» **WORK TO BE COMPLETED**: From the records below, pull each line that has "running".

Start of SOURCE INFORMATION

/-- R193, R334, R401, R403, R404, R407, R411: descriptors at their target, with their frames. -/
def Obligations.DescriptorsLeaveQueues : Prop :=
  (∀ (target : Nat) (s : State) (q : QDesc) (rest : List QDesc), (targetClass target).isSome → (s.dev.tq target).q = q :: rest →
    (q.late s.dev.now = false ∨ (s.dev.tq target).run.isSome → s.dev.mayStart target q = false → Idle (.descriptorStart target) s) ∧
    ((s.dev.tq target).run = none → s.dev.mayStart target q = true →
      (s.dev.genOk q.d (if target < 192 then (s.dev.ch target).roleQ.length else 0) = true →
        (q.late s.dev.now = false → s.dev.lendsOnly target q = false → Does (.descriptorStart target) s fun t =>
          t.dev.tq target = { q := rest, run := some q } ∧ Says [] s t) ∧
        (q.late s.dev.now = false → s.dev.lendsOnly target q = true → Does (.descriptorStart target) s fun t =>
          t.dev.tq target = { q := rest, run := none } ∧ Answered q .badDescriptor t ∧ Says doneRegs s t) ∧
        (q.late s.dev.now = true → Does (.descriptorStart target) s fun t =>
          t.dev.tq target = { q := rest, run := none } ∧ Answered q .late t ∧ Says doneRegs s t)) ∧
      (s.dev.genOk q.d (if target < 192 then (s.dev.ch target).roleQ.length else 0) = false → Does (.descriptorStart target) s fun t =>
        t.dev.tq target = { q := rest, run := none } ∧ Answered q .staleRole t ∧ Says doneRegs s t)) ∧
    (∀ p, (s.dev.tq target).run = some p → s.dev.mayStart target q = true → q.late s.dev.now = false → target < 192 →
      s.dev.genOk q.d (s.dev.ch target).roleQ.length = true →
      (roleOf (byteAt q.d.param 0 % 8) = .parked ∨ s.dev.enLock target = true) → Does (.descriptorStart target) s fun t =>
        t.dev.tq target = { q := rest, run := some p } ∧
        (t.dev.ch target).roleQ = (s.dev.ch target).roleQ ++ [(q, roleOf (byteAt q.d.param 0 % 8))] ∧ Works [] s t) ∧
    (q.late s.dev.now = true → (s.dev.tq target).run = none → s.dev.mayStart target q = false → Does (.descriptorStart target) s fun t =>
      t.dev.tq target = { q := rest, run := none } ∧ Answered q .late t ∧ Says doneRegs s t) ∧
    (q.late s.dev.now = true → (s.dev.tq target).run = none → Does (.deadlineExpiry target) s fun t =>
      Answered q .late t ∧ (t.dev.tq target).q = rest ∧ Works workRegs s t)) ∧
  (∀ (ch : Fin 192) (s : State) (x : Txn) (q : QDesc), (s.dev.ch ch).txn = some x → x.phase = .waiting → x.desc = some q →
    x.work = .exchange ∨ x.work = .tagOp → q.late s.dev.now = true → Does (.deadlineExpiry ch) s fun t =>
      Answered q .late t ∧ (t.dev.ch ch).txn = none ∧ Works workRegs s t) ∧
  (∀ (target : Nat) (s : State), targetClass target = none → Idle (.deadlineExpiry target) s ∧ Idle (.descriptorStart target) s ∧
    ∀ m p, Idle (.cancel target m p) s) ∧
  (∀ (target : Nat) (s : State),
    (s.dev.running target 0x00 = none → Idle (.nop target) s) ∧
    (∀ q, s.dev.running target 0x00 = some q → Does (.nop target) s fun t => Answered q .ok t ∧ Says postRegs s t)) ∧
  (∀ (target : Nat) (mask : Word) (program : Bool) (s : State), (targetClass target).isSome → Does (.cancel target mask program) s fun t =>
    (t.dev.tq target).q = (s.dev.tq target).q.filter (fun (y : QDesc) => !inMask mask.toNat y.ring) ∧
    (∀ y ∈ (s.dev.tq target).q, inMask mask.toNat y.ring = true → Answered y .cancelled t) ∧
    (∀ x k, program = true → target < 192 → (s.dev.ch target).txn = some x → x.work = .cycle k false → x.phase = .waiting → x.desc = none →
      (t.dev.ch target).txn = none ∧ (t.dev.ch target).cycleOpen = false) ∧ Works workRegs s t)

/-- R384, R388 to R392, R422, R424, R427: events and interrupts, with their frames. -/
def Obligations.EventsAndInterrupts : Prop :=
  (∀ (source : Nat) (s : State) (e : Entry) (rest : List Entry) (r k : Nat), (s.dev.outq source).held = e :: rest → e.ring = some k →
    r = 32 + k % 32 → s.dev.dataAt (min source 192) = [] →
    (s.dev.on F.HIF_RING_CFG_EN r = true → s.dev.ringRoom r = false → Idle (.eventPost source) s) ∧
    ((s.dev.outq source).waiting = [] →
      (s.dev.on F.HIF_RING_CFG_EN r = false → Does (.eventPost source) s fun t =>
        (t.dev.outq source).held = rest ∧
        t.dev.fld F.HIF_RING_DROPS_COUNT r = sat 65535 (s.dev.fld F.HIF_RING_DROPS_COUNT r + 1) ∧ Says [.HIF_RING_DROPS] s t) ∧
      (s.dev.on F.HIF_RING_CFG_EN r = true → s.dev.ringRoom r = true → (∀ x ∈ s.dev.backlog, x.1 = min source 192) →
        s.dev.rd .HIF_RING_HEAD r < s.dev.ringSize r → Does (.eventPost source) s fun t =>
        (t.dev.outq source).held = rest ∧
        (∃ l, t.dev.out = s.dev.out ++ .memWrite (64 * (s.dev.pair .HIF_RING_BASE_L .HIF_RING_BASE_H r / 64) +
          32 * s.dev.rd .HIF_RING_HEAD r) (e.encode (s.dev.on F.HIF_RING_STAT_PHASE r)) :: l) ∧
        t.dev.rd .HIF_RING_HEAD r = (s.dev.rd .HIF_RING_HEAD r + 1) % s.dev.ringSize r ∧
        t.dev.on F.HIF_RING_STAT_PHASE r =
          (s.dev.on F.HIF_RING_STAT_PHASE r != (s.dev.rd .HIF_RING_HEAD r + 1 == s.dev.ringSize r)) ∧
        Says [.HIF_RING_HEAD, .HIF_RING_STAT] (withRings s t) t))) ∧
  (∀ (source : Nat) (s : State), (s.dev.outq source).held = [] → s.dev.dataAt (min source 192) = [] → Idle (.eventPost source) s) ∧
  (∀ (evq : Fin 32) (s : State) (r : Nat), r = 32 + evq.val →
    (s.dev.fld F.HIF_RING_MOD_TIME r = 0 ∨ (s.dev.ring r).unsig = 0 → Idle (.msixModTimer evq) s) ∧
    (s.dev.fld F.HIF_RING_MOD_TIME r ≠ 0 → (s.dev.ring r).unsig ≠ 0 →
      (s.dev.ring r).oldest + usTc (s.dev.fld F.HIF_RING_MOD_TIME r) ≤ s.dev.tc → Does (.msixModTimer evq) s fun t =>
      t.dev.ring r = { s.dev.ring r with unsig := 0, oldest := 0 } ∧ (∀ k, k ≠ r → t.dev.ring k = s.dev.ring k) ∧
      (s.dev.host.msixEn = true → (s.dev.msix r).mask = true → (t.dev.msix r).pend = true ∧ t.dev.out = s.dev.out) ∧
      (s.dev.host.msixEn = true → s.dev.mayReq = true → (s.dev.msix r).mask = false →
        t.dev.out = s.dev.out ++ [.msix r ((s.dev.msix r).addrLo + 2 ^ 32 * (s.dev.msix r).addrHi) (s.dev.msix r).data]) ∧
      Says [] (withRings s t) t)) ∧
  (∀ (vec : Fin 72) (s : State), Does (.msixUnmask vec) s fun t =>
    (t.dev.msix vec).mask = false ∧
    ((s.dev.msix vec).pend = false → (t.dev.msix vec).pend = false ∧ t.dev.out = s.dev.out) ∧
    ((s.dev.msix vec).pend = true → s.dev.host.msixEn = true → s.dev.mayReq = true → (t.dev.msix vec).pend = false ∧
      t.dev.out = s.dev.out ++ [.msix vec ((s.dev.msix vec).addrLo + 2 ^ 32 * (s.dev.msix vec).addrHi) (s.dev.msix vec).data]) ∧
    (∀ v, v ≠ vec.val → t.dev.msix v = s.dev.msix v) ∧ Says [] s t) ∧
  (∀ (en msixEn : Bool) (s : State), Does (.busMasterEnableChange en msixEn) s fun t =>
    t.dev.host.busMaster = en ∧ t.dev.host.msixEn = msixEn ∧
    (en = false → t = { s with dev := { s.dev with host := { s.dev.host with busMaster := false, msixEn := msixEn } } }) ∧
    (en = true → Works (admRegs ++ [.HIF_RING_HEAD, .HIF_RING_STAT]) { s with dev := { s.dev with
      ledger := t.dev.ledger, host := { s.dev.host with busMaster := true, msixEn := msixEn, rings := t.dev.host.rings } } } t) ∧
    (∀ (l a : Nat) (b : List Byte), en = true → s.dev.host.pcie.power = 0 → l ≤ 192 → (∀ n, (s.dev.ch n).txn = none) → s.dev.dataAt l = [(a, b)] → b ≠ [] →
      b.length ≤ s.dev.maxWrite →
      (∀ x ∈ ({ s.dev with host := { s.dev.host with busMaster := true, msixEn := msixEn } } : Dev).backlog, x.1 = l) →
      t.dev.dataAt l = [] ∧ .memWrite a b ∈ t.dev.out))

End of SOURCE INFORMATION

» **RESPONSE TO THE EXERCISE**:
    (s.dev.running target 0x00 = none → Idle (.nop target) s) ∧
    (∀ q, s.dev.running target 0x00 = some q → Does (.nop target) s fun t => Answered q .ok t ∧ Says postRegs s t)) ∧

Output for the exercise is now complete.